BIOGRAPHIES
COMMEMORATIVE
BIOGRAPHICAL RECORD
OF THE COUNTIES OF
HURON AND LORAIN, OHIO
CONTAINING
Biographical Sketches of Prominent and Representative Citizens
and of Many of the Early Settled Families
ILLUSTRATED
CHICAGO
J. H. BEERS & CO.
1894
<
CLICK HERE to
RETURN to 1894 BIOGRAPHICAL INDEX
>
|
LANG FAMILY - See
J. H. LANG
Source: Commemorative Biographical
Record of the counties of Huron and Lorain, Ohio -
Illustrated_ Publ. Chicago: J. H. Beers & Co. - 1894
- Page 631 |
|
J. H. LANG.
The LANG FAMILY, of which this
gentleman is a worthy representative, and which was
at one time quite numerous in Huntington, Lorain
county, can trace their genealogy back to Plymouth
Rock.
The earliest known member of the family was one
Robert Lang, a seafaring man who came from
Scotland as early as 1630. He built a house at
Portsmouth, N. H., some time between 1635 and 1650,
which is still standing in a very good condition.
It was built of New Hampshire Pasture Oak. The
walls are bricked up between the studs with brick
brought from England, and the nails were hand made.
This house was occupied by English soldiers during
the King Philip war; was also occupied
by Governor Wentworth, and sheltered
General Washington when he visited New
England. This is one of the oldest houses in
the New England States, and relics of it are now in
the possession of some of the younger members of
this old family. The following line brings
this
family down to the present numerous generation:
First from Robert was John, then a second
John, who was a Revolutionary soldier.
Then Bickford, and a second Bickford,
who was a captain of militia in the war of 1812.

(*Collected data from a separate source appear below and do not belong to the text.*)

/-! ## haltIfAsserted -/

@[simp] theorem haltIfAsserted_pending (s : State) :
    (haltIfAsserted s).pending = s.pending := by
  unfold haltIfAsserted
  split <;> simp
@[simp] theorem haltIfAsserted_now (s : State) :
    (haltIfAsserted s).now = s.now := by
  unfold haltIfAsserted
  split <;> simp
@[simp] theorem haltIfAsserted_pins (s : State) :
    (haltIfAsserted s).pins = s.pins := by
  unfold haltIfAsserted
  split <;> simp

/-! ## deliverTarget -/

@[simp] theorem deliverTarget_pending (sl : Slice) (z : Nat) (gap : Int) (s : State) :
    (deliverTarget sl z gap s).pending = s.pending := by
  simp [deliverTarget]
@[simp] theorem deliverTarget_now (sl : Slice) (z : Nat) (gap : Int) (s : State) :
    (deliverTarget sl z gap s).now = s.now := by
  simp [deliverTarget]
@[simp] theorem deliverTarget_pins (sl : Slice) (z : Nat) (gap : Int) (s : State) :
    (deliverTarget sl z gap s).pins = s.pins := by
  simp [deliverTarget]
@[simp] theorem deliverTarget_feed (sl : Slice) (z : Nat) (gap : Int) (s : State) :
    (deliverTarget sl z gap s).feed = s.feed := by
  simp [deliverTarget]
@[simp] theorem deliverTarget_intake (sl : Slice) (z : Nat) (gap : Int) (s : State) :
    (deliverTarget sl z gap s).intake = s.intake := by
  simp [deliverTarget]
@[simp] theorem deliverTarget_hides (sl : Slice) (z : Nat) (gap : Int) (s : State) :
    (deliverTarget sl z gap s).hides = s.hides := by
  simp [deliverTarget]
@[simp] theorem deliverTarget_ctl (sl : Slice) (z : Nat) (gap : Int) (s : State) :
    (deliverTarget sl z gap s).ctl = s.ctl := by
  simp [deliverTarget]
@[simp] theorem deliverTarget_settings (sl : Slice) (z : Nat) (gap : Int) (s : State) :
    (deliverTarget sl z gap s).settings = s.settings := by
  simp [deliverTarget]
@[simp] theorem deliverTarget_line (sl : Slice) (z : Nat) (gap : Int) (s : State) :
    (deliverTarget sl z gap s).line = s.line := by
  simp [deliverTarget]

end Sys2Proof.Machine
end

He was born in Rye, N. H, married Abigail Locke,
and settled in Epsom, N. H., where he reared a
numerous family. His eldest son William
was the first to leave the parent nest, and go to
what was then the “Far West.” His brother
Reuel soon followed, and both settled in
Huntington, Lorain county, about the year 1821,
being among the first settlers of that township.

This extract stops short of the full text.